Table of Contents

Arecibo Binary Pulsar Search "CUDAfication"

General

The code base is available in separate branches of my private ABP git repo (as the official is still private, too). I'll merge the code back into mainline as soon as the experimental phase is completed. The "Basic" approach (see below) can already be found in the official repo (src/cuda/app).

Status

The following overview covers the approaches listed below

Linux version (Timing done on gpu06 using a "Tesla C1060" with 933.12 GFLOPS):
Approach Revision Builds? Runs? Validates?Sorted ascending Host Memory CPU Timing GPU Timing Gain factor
FTTW3 / CUFFT Batch + GPU Resampling n/a n/a n/a n/a n/a n/a n/a
Approach Revision Builds? Runs? Validates? Host Memory CPU Timing GPU Timing Gain factor
CPU only n/a yes yes yes 107 MB 371m17.769s n/a n/a
FTTW3 / CUFFT Basic yes yes yes 102 MB n/a 174m18.538s ~2.1
FTTW3 / CUFFT Batch (chunks of 5) yes yes yes 294 MB n/a 171m41.472s ~2.2
FTTW3 / CUFFT Batch (chunks of 25) yes yes yes 1.2 GB n/a 174m23.515s ~2.1
FTTW3 / CUFFT Batch (chunks of 50) yes yes yes 2.4 GB n/a 187m50.079s ~2.0
CPU only (O3 + SSE) n/a yes yes yes 111 MB 311m35.854s n/a ~1.2 (non-SSE CPU)
FTTW3 / CUFFT / O3 + SSE Basic + PS-Kernel yes yes yes pending n/a 166m15.787s ~1.9

Windows version (Timing done on gpu08 using a "GeForce GTX 285"):
Approach Revision Builds? Runs? Validates? Host Memory CPU Timing GPU Timing Gain factor
CPU only n/a yes yes yes pending 08:00 hours n/a n/a
FTTW3 / CUFFT Basic yes yes yes pending n/a 15:38 hours ~2.0

Mac OS X (Intel) version (Timing done on douglas using a "GeForce GT 120" with 52.80 GFLOPS):
Approach Revision Builds? Runs? Validates? Host Memory CPU Timing GPU Timing Gain factor
CPU only n/a yes yes yes 106 MB 327m40.132s n/a n/a
FTTW3 / CUFFT Basic yes yes yes 101 MB n/a 159m50.491s ~2.1

Approaches

The following sections describe roughly the different approaches planned or tried and tested

FTTW3 / CUFFT substitution

An easy way to CUDAfy demod_binary.c is to substitute the currently used FFT library (FFTW3) with the CUDA equivalent (CUFFT).

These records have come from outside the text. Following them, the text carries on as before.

-- ==== Sys2Proof/Machine/Images.lean ====
section
/-! DEFINITION. Image slots, update and boot selection, and the memory port's flash (R448 to R451, R497 to R502). -/

namespace Sys2Proof.Machine

/-- Image slot `i`, 0 A, 1 B. -/
def Dev.img (d : Dev) (i : Nat) : ImgSlot := Tab.get {} d.slotsAB i

/-- Image slot `i` changed. -/
def Dev.updImg (d : Dev) (i : Nat) (f : ImgSlot → ImgSlot) : Dev := { d with slotsAB := Tab.upd {} d.slotsAB i f }

/-- The slot that runs (R426). -/
def Dev.activeImg (d : Dev) : Nat := d.n Obj.ACTIVE_SLOT - 1

/-- The fields of an image header (R497). -/
def ImgSlot.sec (x : ImgSlot) : Nat := u32At x.head 8
def ImgSlot.len (x : ImgSlot) : Nat := u32At x.head 12
def ImgSlot.pubkey (x : ImgSlot) : Bytes := part x.head 32 64

/-- SLOT_x_STATE (R500). -/
def ImgSlot.shown (x : ImgSlot) : Nat :=
  if !x.written then 0 else if x.rejected then 5 else if !x.commit then 1 else if x.confirmed then 4 else if x.tried then 3 else 2

/-- SLOT_A_STATE to SLOT_B_SEC (R500). -/
def Dev.showImages (d : Dev) : Dev :=
  (((d.setO Obj.SLOT_A_STATE ((d.img 0).shown : Nat)).setO Obj.SLOT_B_STATE ((d.img 1).shown : Nat)).setO Obj.SLOT_A_SEC
    ((d.img 0).sec : Nat)).setO Obj.SLOT_B_SEC ((d.img 1).sec : Nat)

/-- A slot's content verified: its signature over bytes 0 to 95 and the body (R497), and its key against PROD_HASH and DEV_HASH
(R498).  The content of a slot does not change once its image is received, nor do the hashes, so that every later verification gives
the same. -/
def Dev.verifyImg (d : Dev) (x : ImgSlot) : ImgSlot :=
  let h := Config.sha256 x.pubkey
  let at_ (w : Nat) : Bytes := wordBytes ((List.range 4).map (fun i => d.fuseWord (w + i)))
  { x with
    signed := Config.signatureOk x.pubkey (Config.sha256 (x.head.take 96 ++ x.body)) (part x.head 96 64)
    prod := h == at_ 129
    dev := h == at_ 133 }

/-- Whether a verified slot's key is accepted (R498). -/
def Dev.keyAccepted (d : Dev) (x : ImgSlot) : Bool := x.prod || (x.dev && d.isD1 && !(d.fuse.failed.contains 2000))

/-! ### Update (R500 to R502) -/

/-- Whether an access of session `s` to the update objects stands: its own update, or none (R502). -/
def Dev.updateRefused (d : Dev) (s : Nat) : Nat :=
  if d.o Obj.LIFE_CYCLE = 5 then 0x20000004
  else if d.fuse.step.isSome then resState
  else if [1, 2, 3].contains (d.n Obj.IMG_STATE) ∧ d.update.owner ≠ s then resBusy else 0

/-- IMG_CTRL 1 (R501): the slot not running is erased, with a fresh nonce to come. -/
def Dev.imgBegin (d : Dev) (s : Nat) : Dev :=
  let c := d.updateRefused s
  if c ≠ 0 then d.res c
  else if [1, 3].contains (d.n Obj.IMG_STATE) then d.res resState
  else
    let i := 1 - d.activeImg
    (((({ (d.updImg i (fun _ => { nonce := Config.freeValue d.free })) with update := { owner := s } }).tickFree.setO Obj.IMG_STATE 1).setO
      Obj.IMG_RESULT 0).showImages).res 0

/-- IMG_BEGIN (R501). -/
def execImgBegin (n : Fin 9) (s : State) : Host.Outcome State Fault Refusal := s.serve (fun d => d.imgBegin n)

/-- IMG_ERASE_END (R501). -/
def execImgEraseEnd (s : State) : Host.Outcome State Fault Refusal :=
  s.serve (fun d => d.when (d.o Obj.IMG_STATE == 1) (fun d => d.setO Obj.IMG_STATE 2))

/-- An image block under IMG_BLOCK_NO (R501); `ok` says whether its programming verified (R450). -/
def Dev.imgBlock (d : Dev) (s : Nat) (b : Bytes) (ok : Bool) : Dev :=
  let c := d.updateRefused s
  if c ≠ 0 then d.res c
  else if b.isEmpty ∨ 32768 < b.length then d.res 0x30000001
  else if d.o Obj.IMG_STATE ≠ 2 then d.res resState
  else if d.n Obj.IMG_BLOCK_NO ≠ d.update.next ∨ d.update.ended then d.res 0x40000003
  else if !ok then d.res 0x70000002
  else
    let head := if d.update.next = 0 then b.take 4096 else []
    let body := if d.update.next = 0 then b.drop 4096 else b
    ((({ (d.updImg (1 - d.activeImg) (fun x => { x with written := true, head := x.head ++ head, body := x.body ++ body })) with
      update := { d.update with next := d.update.next + 1, ended := decide (b.length < 32768) } }).showImages).res 0)

/-- IMG_BLOCK (R501). -/
def execImgBlock (n : Fin 9) (b : Bytes) (ok : Bool) (s : State) : Host.Outcome State Fault Refusal := s.serve (fun d => d.imgBlock n b ok)

/-- The verdict on a received image: LENGTH, RANGE, SIGNATURE or ROLLBACK, in that order, 0 for a pass (R501); on the restrictive
defaults only PROD_HASH is accepted (R500). -/
def Dev.imgVerdict (d : Dev) (x : ImgSlot) : Nat :=
  if x.head.length ≠ 4096 ∨ x.body.length ≠ x.len then 0x30000001
  else if x.head.take 4 ≠ [69, 57, 54, 48] ∨ byteAt x.head 4 ≠ 1 ∨ !(zeros x.head 5 3) ∨ 44 < x.sec ∨ x.len = 0 ∨ 25161728 < x.len ∨
      byteAt x.head 19 ≠ 0 ∨ !(zeros x.head 20 12) ∨ !(zeros x.head 160 96) then resRange
  else if !(d.keyAccepted x) || (d.b Obj.FUSE_DEFAULTS && !x.prod) || !x.signed then 0x60000004
  else if x.sec < d.n Obj.ROLLBACK_COUNT then 0x60000005 else 0

/-- IMG_CTRL 2 (R501). -/
def Dev.imgFinish (d : Dev) (s : Nat) : Dev :=
  let c := d.updateRefused s
  if c ≠ 0 then d.res c
  else if d.o Obj.IMG_STATE ≠ 2 then d.res resState
  else
    let i := 1 - d.activeImg
    let x := d.verifyImg (d.img i)
    let r := d.imgVerdict x
    let d1 := { ((d.updImg i (fun _ => x)).setO Obj.IMG_RESULT (r : Int)) with update := {} }
    if r = 0 then (((d1.updImg i (fun x => { x with seq := (d.img (1 - i)).seq + 1, commit := true })).setO Obj.IMG_STATE 4).showImages).res 0
    else (((d1.updImg i (fun x => { x with rejected := true })).setO Obj.IMG_STATE 5).showImages).res r

/-- IMG_FINISH (R501). -/
def execImgFinish (n : Fin 9) (s : State) : Host.Outcome State Fault Refusal := s.serve (fun d => d.imgFinish n)

/-- IMG_CTRL 3 (R502). -/
def Dev.imgAbort (d : Dev) (s : Nat) : Dev :=
  let c := d.updateRefused s
  if c ≠ 0 then d.res c else (d.endUpdate s).res 0

/-- IMG_ABORT (R502). -/
def execImgAbort (n : Fin 9) (s : State) : Host.Outcome State Fault Refusal := s.serve (fun d => d.imgAbort n)

/-- A write of IMG_CTRL by session `s` (R500). -/
def Dev.imgCtrl (d : Dev) (s : Nat) (v : Int) : Dev :=
  if v = 1 then d.imgBegin s else if v = 2 then d.imgFinish s else if v = 3 then d.imgAbort s else d.res resRange

/-- IMAGE_CONFIRM (R499): 10 s of diagnostic service. -/
def execImageConfirm (s : State) : Host.Outcome State Fault Refusal :=
  s.serve (fun d => (d.updImg d.activeImg (fun x => { x with confirmed := true })).showImages)

/-! ### Boot selection (R499) -/

/-- Whether slot `i` is a candidate. -/
def Dev.candidate (d : Dev) (i : Nat) : Bool :=
  let x := d.img i
  x.commit && !x.rejected && decide (d.n Obj.ROLLBACK_COUNT ≤ x.sec) && d.keyAccepted x

/-- A slot rejected at the start. -/
def Dev.rejectImg (d : Dev) (i : Nat) : Dev :=
  ((d.updImg i (fun x => { x with rejected := true })).event 0xEF).raiseOn 0xE0F1 .sys false { addr := i, ini := 0x01, acc := 7 }

/-- The slots tried in the order of their SEQUENCE; the answer is the slot that boots, none for safe-hold service. -/
def Dev.bootFrom (d : Dev) : List Nat → Dev × Option Nat
  | [] => ((d.event 0xEF).raiseOn 0xE8F2 .sys true { ini := 0x01, acc := 7 }, none)
  | i :: t =>
    let x := d.img i
    if !(d.candidate i) then d.bootFrom t
    else if (!x.confirmed && x.tried) || !x.signed then (d.rejectImg i).bootFrom t
    else (if x.confirmed then d else d.updImg i (fun x => { x with tried := true }), some i)

/-- The slot to boot is selected (R499), and the anti-rollback steps of a confirmed slot are programmed; words in `bad` fail. -/
def Dev.bootSelect (d : Dev) (bad : List Nat) : Dev × Bool :=
  let order := if (d.img 0).seq < (d.img 1).seq then [1, 0] else [0, 1]
  let (d1, slot) := d.bootFrom order
  match slot with
  | none => (d1.showImages, false)
  | some i =>
    let x := d1.img i
    let count := d1.n Obj.ROLLBACK_COUNT
    let steps := if x.confirmed then (List.range (x.sec - count)).map (· + count) else []
    let d2 := steps.foldl (fun d k =>
      let (d1, r, _) := d.programWord (532 + k) (record1 5 ((20 + k) * 2 ^ 16) 0) bad
      if r = 3 then d1 else (d1.journal 6 (k + 1) bad).setO Obj.ROLLBACK_COUNT (k + 1 : Nat)) d1
    let fw := part x.head 16 3
    (((d2.setO Obj.ACTIVE_SLOT (i + 1 : Nat)).setO Obj.SEC_VERSION (x.sec : Nat)).showImages.setBlk Obj.FW_VERSION
      ([byteAt fw 0, byteAt fw 1, byteAt fw 2].foldl (fun s v =>
        s ++ (if s.isEmpty then [] else [46]) ++ (if v < 10 then [48 + v] else if v < 100 then [48 + v / 10, 48 + v % 10]
          else [48 + v / 100, 48 + v / 10 % 10, 48 + v % 10])) []), true)

/-! ### Flash (R449 to R451) -/

/-- The nonce of the area that holds byte address `a` (R449): slots A and B of 24 MiB each, then 64 KiB sectors. -/
def Dev.nonceAt (d : Dev) (a : Nat) : Nat :=
  if a < 0x1800000 then (d.img 0).nonce else if a < 0x3000000 then (d.img 1).nonce
  else Tab.get (Config.freeValue (a / 65536)) d.nonces (a / 65536)

/-- A line decrypted: ciphertext XOR AES-128 of the counter blocks of its two halves (R449). -/
def decryptLine (key : Bytes) (nonce a : Nat) (cipher : Bytes) : Bytes :=
  let block (b : Nat) : Bytes := Config.aesBlock key (beBytes 8 (nonce : Int) ++ [0, 0, 0, 0] ++ beBytes 4 ((a / 32 * 32 + 16 * b : Nat) : Int))
  List.zipWith Nat.xor cipher (block 0 ++ block 1)

/-- FLASH_LINE_FILL (R449): the line of 32 bytes at `a`, with K_FLASH. -/
def execFlashLineFill (a : Nat) (cipher : Bytes) (s : State) : Host.Outcome State Fault Refusal :=
  s.serve (fun d => { d with
    line := some (a / 32 * 32, decryptLine (wordBytes [d.fuseWord 139, d.fuseWord 140]) (d.nonceAt a) a cipher) })

/-- FLASH_COMMAND_END (R450, R451): a copy to the expansion device ends; any other failure is the result of the access that caused
it.  In TB2 and TB3 a pause follows (R542). -/
def execFlashCommandEnd (ok : Bool) (s : State) : Host.Outcome State Fault Refusal :=
  s.serve (fun d => d.when (!(d.pauses.contains 13)) (fun d =>
    let d' := match d.flashJobs with
      | 1 :: t =>
        let d1 := { d with flashJobs := t }
        if ok then (d1.addWrap Obj.XP_COPIES).setO Obj.XP_STATE 1 else d1.setO Obj.XP_STATE 3
      | l => { d with flashJobs := l.drop 1 }.when (!ok) (fun d => d.res 0x70000002)
    d'.pauseStart 13 Obj.PAUSE_FLASH_TB2))

end Sys2Proof.Machine
end

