-- ==== Sys2Proof/Machine/Faults.lean ====
section
/-! DEFINITION. The sorting office, recovery and lockout, SAFE_IN, postmarks and fault injection (R504 to R530). -/

namespace Sys2Proof.Machine

/-! ### The sorting office (R504 to R507) -/

/-- REPEAT of the last log record of event `e` advanced where it is less than 1 ms old, else a new entry (R505 bit 0). -/
def Dev.logEvent (d : Dev) (e : Nat) : Dev :=
  let mine (r : LogRec) : Bool := r.kind == 1 && r.event == e
  match (d.coll.log.filter mine).getLast? with
  | some r =>
    if d.wall < r.wall + 1000000 then { d with coll := { d.coll with log := bumpLast mine d.coll.log } } else d.logAdd 0 e 1
  | none => d.logAdd 0 e 1

/-- The nFAULT pulse of a routed event (R430). -/
def Dev.nfaultPulse (d : Dev) : Dev := ({ d with nfPulse := true }).addSat Obj.PULSES_2310

/-- One event at its routes (R505). -/
def Dev.routeEvent (d : Dev) (e : Nat) : Dev :=
  let r := d.o (if e < 128 then el Obj.ROUTE (e + 1) else el Obj.ROUTE_HI (e - 127))
  let a := d.n (if e < 128 then el Obj.ROUTE_ARG (e + 1) else el Obj.ROUTE_ARG_HI (e - 127))
  let f (lo n : Nat) : Nat := a / 2 ^ lo % 2 ^ n
  (((((d.when (bitOf r 0) (fun d => d.logEvent e)).when (bitOf r 1) (fun d =>
    { d with notes := Tab.upd {} d.notes (f 0 6) (fun x => { x with force := true }) })).when (bitOf r 2) (fun d =>
    d.traceTrigger (f 20 3) e)).when (bitOf r 3) (fun d => { d.armSlot (416 + f 8 7) with result := d.result })).when (bitOf r 4) (fun d =>
    d.spStart (f 16 2) (f 18 2) none)).when (bitOf r 5) (fun d => d.nfaultPulse)

/-- EVENT_DELIVERY (R505, R507): the earliest event, of the lowest number in its tick, reaches its routes. -/
def execEventDelivery (s : State) : Host.Outcome State Fault Refusal :=
  s.live (fun d =>
    match d.evq with
    | [] => d
    | x :: t => ({ d with evq := t }).routeEvent (x % 256))

/-! ### Recovery and lockout (R519 to R523) -/

/-- The faults that never end automatically: those DRIVE_EN, SAFE_IN or a reset ends, and every Lockout (R520). -/
def neverEnds (code : Nat) : Bool :=
  faultClass code == 4 || (decide (0x0A0 ≤ faultCause code) && decide (faultCause code ≤ 0x0A5)) ||
    [0x3487, 0x4492, 0x72C1, 0x72C5, 0x348B, 0x14A8, 0x24A8, 0x34A8, 0x44A8, 0x54A8, 0x0606].contains code

/-- The code of a fault re-issued as a Lockout: same domain, same cause (R522). -/
def asLockout (code : Nat) : Nat := faultDomain code * 4096 + 4 * 512 + faultCause code

/-- RECENT shows the exits that count (R519). -/
def Dev.showRecent (d : Dev) : Dev := d.setO Obj.RECENT (min 8 d.coll.exits.length : Nat)

/-- A fault that would be the ninth exit becomes a Lockout, in the place of one of the same code (R522, R516). -/
def Dev.toLockout (d : Dev) (f : FaultRec) : Dev :=
  let code := asLockout f.code
  let first := decide (d.safeState = 0)
  let g : FaultRec := { code := code, acts := f.acts, since := d.wall, cause := false, quiet := d.wall, injected := f.injected }
  let d1 := { d with coll := { d.coll with active := d.coll.active.filter (fun (x : FaultRec) => !((x.code == f.code || x.code == code) && x.acts == f.acts)) ++ [g] } }.retainNow
  (((d1.logAdd code 0 5).postmark code f.acts {} f.injected).event 0x08).react code f.acts first

/-- An automatic exit that counts (R521). -/
def Dev.countExit (d : Dev) : Dev :=
  (({ d with coll := { d.coll with exits := d.coll.exits ++ [d.wall] } }.addSat Obj.RECOVERIES).event 0x09).showRecent

/-- The quiet period of a fault has passed with its cause absent (R520 to R522). -/
def Dev.quietEnd (d : Dev) (code : Nat) (acts : Domain) : Dev :=
  match d.coll.active.find? (fun f => f.code == code && f.acts == acts) with
  | none => d
  | some f =>
    if f.cause || neverEnds code then d
    else
      let counted := decide (2 ≤ faultClass code) && !f.injected
      if counted && decide (8 ≤ d.coll.exits.length) then d.toLockout f
      else (d.endFaults (fun x => x.code == code && x.acts == acts) 3).when counted (fun d => d.countExit)

/-- QUIET_PERIOD_END (R520). -/
def execQuietPeriodEnd (code : Nat) (acts : Domain) (s : State) : Host.Outcome State Fault Refusal :=
  s.live (fun d => d.quietEnd code acts)

/-- RECENT_WINDOW_EXPIRY (R519): the oldest exit is more than 600 s old. -/
def execRecentWindowExpiry (s : State) : Host.Outcome State Fault Refusal :=
  s.live (fun d => ({ d with coll := { d.coll with exits := d.coll.exits.drop 1 } }).showRecent)

/-- Whether LOCKOUT_CLEAR may end this fault: a Lockout whose cause has gone, a weld's from its detection; three end only at a
reset (R523). -/
def clearable (f : FaultRec) : Bool :=
  faultClass f.code == 4 && (!f.cause || f.code == 0x6879) && !([0xB8ED, 0xB8EE, 0xE8F2].contains f.code)

/-- A LOCKOUT_CLEAR write (R523); it takes effect at the next ledger period (R41). -/
def Dev.lockoutClear (d : Dev) : Dev :=
  if d.coll.active.any clearable then (d.deliver Obj.LOCKOUT_CLEAR 1).res 0 else d.res resState

/-- LOCKOUT_CLEAR (R523). -/
def execLockoutClear (s : State) : Host.Outcome State Fault Refusal := s.serve (fun d => d.lockoutClear)

/-- The Lockouts whose cause has gone end, and RECENT starts anew (R523). -/
def Dev.lockoutsEnd (d : Dev) : Dev :=
  ({ d.endFaults clearable 4 with coll := { (d.endFaults clearable 4).coll with exits := [] } }).showRecent

/-! ### SAFE_IN (R512, R525, R526) -/

/-- SAFE_IN_ASSERT (R512): the pin reads low for 2 µs; while no engine runs the holder enters the fault in the retention. -/
def execSafeInAssert (s : State) : Host.Outcome State Fault Refusal :=
  s.run (fun d =>
    if d.b Obj.SAFE_IN then d
    else
      let d1 := d.setO Obj.SAFE_IN 1
      if d.alive then (d1.event 0x05).raise 0x0606 true { ini := 0x38, acc := 5 }
      else d1.when (d.phase == .inReset || d.phase == .starting) (fun d => d.hold 0x0606 .sys))

/-- SAFE_IN_RELEASE (R512). -/
def execSafeInRelease (s : State) : Host.Outcome State Fault Refusal :=
  s.run (fun d => (d.setO Obj.SAFE_IN 0).clearFault 0x0606)

/-! ### Postmarks (R516) -/

/-- POSTMARK_ACK (R516) of class `c`; it takes effect at the next ledger period (R41). -/
def execPostmarkAck (c : Fin 5) (s : State) : Host.Outcome State Fault Refusal :=
  s.serve (fun d => (d.deliver (at' Obj.ACK c) 1).res 0)

/-- A postmark cleared and armed again (R516). -/
def Dev.postmarkClear (d : Dev) (c : Nat) : Dev :=
  (List.range 11).foldl (fun d i => d.setO (at' 0x221001 c + i) (dflt (at' 0x221001 c + i))) d

/-! ### The fault log (R515) -/

/-- The counters since manufacture as they now stand, energy counters apart (R237, R546, R556). -/
def Dev.manufactureCounts (d : Dev) : Tab Int :=
  d.obj.filter (fun e => match findDef e.1 with
    | some r => r.mfg && keyIdx e.1 != 0x5050
    | none => false)

/-- The log and the counters copied to the map and log area (R515, R546). -/
def Dev.logCopyNow (d : Dev) : Dev :=
  { d with coll := { d.coll with logCopy := d.coll.log }, kept := { d.kept with counts := d.manufactureCounts } }

/-- FAULT_LOG_COPY (R515). -/
def execFaultLogCopy (s : State) : Host.Outcome State Fault Refusal := s.serve (fun d => d.logCopyNow)

/-! ### Fault injection (R529, R530) -/

/-- Whether SELECT names something that TARGET has (R529). -/
def Dev.injectSelects (d : Dev) : Bool :=
  let n := d.ahead.n Obj.SELECT
  match d.ahead.n Obj.TARGET_2320 with
  | 1 => decide (1 ≤ n) && decide (n ≤ 11)
  | 2 => decide (n < 1024)
  | 3 => decide (1 ≤ n) && decide (n ≤ 128)
  | 4 | 5 => true
  | 6 => decide (n < 6)
  | _ => false

/-- CTRL 1 of fault injection: its conditions (R529); it takes effect at the next ledger period (R41). -/
def Dev.faultInject (d : Dev) : Dev :=
  let t := d.ahead.n Obj.TARGET_2320
  if !([2, 3, 4].contains (d.n Obj.LIFE_CYCLE)) || (decide (4 ≤ t) && !d.powerStopped) || (t == 3 && d.b Obj.MASTER) then d.res resState
  else if !d.injectSelects then d.res resCombination
  else (d.deliver Obj.CTRL_2320 1).res 0

/-- FAULT_INJECT (R529, R530). -/
def execFaultInject (s : State) : Host.Outcome State Fault Refusal := s.serve (fun d => d.faultInject)

/-- An error in the test word of instance `i`, its last word: counted and reported, outside the bucket and the remap
tracking, and rewritten whole (R530). -/
def Dev.injectMemory (d : Dev) (i bits : Nat) : Dev :=
  let w := memWords i - 1
  if bits = 1 then d.addSat (el Obj.CE_COUNT i)
  else ((((d.addSat (el Obj.UE_COUNT i)).setO Obj.LAST_UE_INSTANCE (i : Int)).setO Obj.LAST_UE_OFFSET (4 * w : Nat)).event 0xE0).raiseWith
    0xA0E0 .sys (memSrc i w) false true

/-- The injection applied (R529, R530). -/
def Dev.injectApply (d : Dev) : Dev :=
  let n := d.n Obj.SELECT
  let d1 := ((d.addSat Obj.INJECTIONS).event 0x0B).setO Obj.STATE_2320 1
  match d.n Obj.TARGET_2320 with
  | 1 => (d1.injectMemory n (d.n Obj.BITS)).setO Obj.STATE_2320 2
  | 2 => d1.updFuse (fun f => { f with inject := some (n, d.n Obj.BITS) })
  | 3 => { d1 with crcInject := some (n, d.n Obj.COUNT_2320) }
  | 4 => (d1.supLockstep true).setO Obj.STATE_2320 2
  | 5 => (d1.svcLockstep true).setO Obj.STATE_2320 2
  | 6 => ((List.range (d.n Obj.COUNT_2320)).foldl (fun d _ => d.badFrame n true) d1).setO Obj.STATE_2320 2
  | _ => d1

/-- INJECTION_TIMEOUT (R529): not detected within 100 ms. -/
def execInjectionTimeout (s : State) : Host.Outcome State Fault Refusal :=
  s.live (fun d => d.when (d.o Obj.STATE_2320 == 1) (fun d => d.setO Obj.STATE_2320 3))

end Sys2Proof.Machine
end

Same basic algorithm - Status: tested

This is probably the fasted way to incorporate CUDA support into our current search code but it can only serve as a first example (for testing puposes). As we keep all the main loops as they're used in the original version not much gain in performance is expected due to many inefficient PCI bus transfers. In fact this version could even result in a larger wall clock time than the CPU version. Anyway, it's a good starting point to get the hands dirty smile

Algorithm:
  • Loop over all templates (process single templates - serial)
    • Resampling on host
    • Mean padding on host
    • Copy single resampled time series from host to device
    • FFT on device
    • Copy single FFT data from device to host
    • Harmonic summing on host
    • Update screensaver power spectrum on host (could be omitted on non-BOINC version!)
    • Store candidates on host

Changed algorithm part I (FFT batch processing) - Status: tested

A first improvement to the previous approach could be to operate in batch mode. CUDA provides means to run 1D-FFTs in batches. This mean we could compile a number resampled time series, transfer them en-bloc to the device and FFT them in parallel (in addition to the FFT itself running in parallel!). When on set is finished the whole set is transferred back to the host where harmonic summing and candidate selection follows. The actual batch/chunk size (number of templates, number of resampled time series) depends obviously on the available memory, hence should determined dynamically based on the given hardware capabilities/resources. Note: a single resampled time series required approx. 12 MB.

Algorithm:
  • Loop over all templates (process templates in chunks - serial)
    • Loop over template chunk (process single template - serial)
      • Resampling on host
      • Mean padding on host
    • Copy resampled time series of current chunk from host to devicepending
    • Batch FFT of current chunk on device
    • Copy FFT data of current chunk from device to host
    • Loop over template chunk (process single template - serial)
      • Harmonic summing on host
      • Update screensaver power spectrum on host (could be omitted on non-BOINC version!)
      • Store candidates on host

This approach has one major drawback: the time series chunks as well as the FFT chunks have to be stored on the host which increases the memory footprint significantly! This is a problem for usage in a BOINC environment where the user can impose RAM constraints. These limits determine the actual chunk size. To be clarified:
  • Are these limits defined on a per-client basis (as opposed to a per-task basis)?
  • Can an app find out its own RAM allowance so that the app can adjust to it dynamically (hence optimize efficiency)?
  • Related: how does the CUFFT plan memory consumption scale with increased FFT/batch sizes?

Findings:
  • This is not faster than the trivial approach without batch FFTs
  • Different batch sizes don't change the situation significantly
  • Second loop (harmonic summing, candidate selection) seems to be the limiting factor now
  • The previous findings indicate that the following improvement (batch + resampling kernel) won't improve the situation either

Changed algorithm part II (FFT batch processing incl. time series resampling) - Status: ruled out (for the time being)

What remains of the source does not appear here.